We’ll be slowly retiring the Bioanalyser type analysis of libraries and using the qPCR quantification as a simple QC tool for pass/fail decisions. We might even get to a point that we only quantify the final pool after mixing equal volumes of all 96 libraries, such that cluster density is spot-on. Then we can use the sequence demultiplexing to indicate the actual balance of indexes to re-pool for the final high read number sequencing.

High Throughput Bioanalyser Platform Features
Caliper - Labchip GX
  • High throughput bioanalyser with 96 and 384 well compatibility
  • Asseses RNA quality and gives exact sizing and quantification of DNA fragments.
  • Can analyse 96 samples in less than 1 hour
  • RNA metrics are used to calculate the RGS value (RNA quality score) which has been validated to correlate with the agilent bioanalyser RIN score. This would be beneficial since users are already familiar with a RIN value for assessing RNA quality.
  • Resolution down to 5bp and sensitivity of 0.1 ng/ul
  • Can visualise the results on electropherogram or gel view similar to Agilent 2100.
  • Data can be viewed in tabular form which can be easily exported/uploaded onto our LIMS system.

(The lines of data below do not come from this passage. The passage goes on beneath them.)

/-- COUNT has reached 255 or TIMEOUT has passed: the saved form comes back at the next update boundary (R237, R241). -/
def execCalibrationEnd (r : Nat) (s : State) : Res :=
  onW s fun w =>
    if w.rstate r ≠ rsCalibrating ∨ (w.f F.LE_CALRES_COUNT r < 255 ∧ w.clk.tbq < (w.rail r).calEnds) then w
    else
      let w := (w.sf F.LE_CALCFG_EVERY r 0).slf F.LE_CALCFG_EVERY r 0
      (w.setRail r { w.rail r with calAdopt := (w.rail r).calSaved, calSaved := none }).setRstate r rsRegulating

end Sys2Proof.Machine
end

  • High sensitivity kit also available
  • There is a barcode reader for sample tracking which would be important when running large numbers of samples.
Shimadzu Biotech – MCE 202 MultiNa
  • This is a microchip electrophoresis system for DNA/RNA analysis.
  • Reusable microchips are used which could reduce running and consumable costs.
  • 120 samples can be run simultaneously across 4 separate microchips with 80 seconds per sample processing speed.
  • It can also perform automatic or manual reanalysis of the samples as seen with the agilent bioanalyser and can export the results in a csv. format.
lab901 Agilent - Screentape
  • The Lab901 ScreenTape system is a fully automated system for gel electrophoresis. The ScreenTape instrument loads, separates, images and analyses both DNA and RNA samples. It does this by loading each sample onto a screentape each of which contain 16 microgels which align to built in electrodes and imaging system.
  • Only 1 ul of sample is required and analysis takes 1 minute per sample. It is fully automated with prepacked reagents so there is no gel preparation or chip priming.
  • Different screentapes are available for DNA and RNA analysis.
  • For RNA analysis, quality is displayed as the screentape degradation value (SDV)
Qiagen- QIAxcel system
  • A microcapillary electrophoresis system, which is fully automated and can process up to 96 samples per run. Separation is performed in a capillary of precast gel cartridge which are reusable.
  • Sensitivity of 0.1ng/ul Resolution down to 3-5 bp.
  • Sample consumption is less than 0.1ul, although the minimum sample volume to load for analysis is 10ul.
  • 96 samples can be processed in approximately 1 hour.
  • The data can be viewed as electropherogram or gel images.
Advanced Analytical –Fragment Analyser
  • is a fluorescence-based capillary electrophoresis instrument for both sizing and quantifying nucleic acids (DNA and RNA).
  • Can run either 12 samples or 96 samples at a time
  • The instrument provides space for up to six 96-well plates
  • Can be used to quantify and qualify NGS fragments, RNA, genomic DNA and also for mutation detection, Microsatellite (SSR) analysis.
  • Various capillary lengths can be used, depending on the application, required resolution and desired speed of analysis. Longer arrays provide resolution down to 2 bp for fragments under 300 bp in length. Shorter arrays still provide good resolution with run times as fast as 15 minutes
  • PROSize™ software is used to analyse the data and this can be viewed as a gel view, electropherogram or a results table.
  • The data is exportable and can be linked to the LIMS.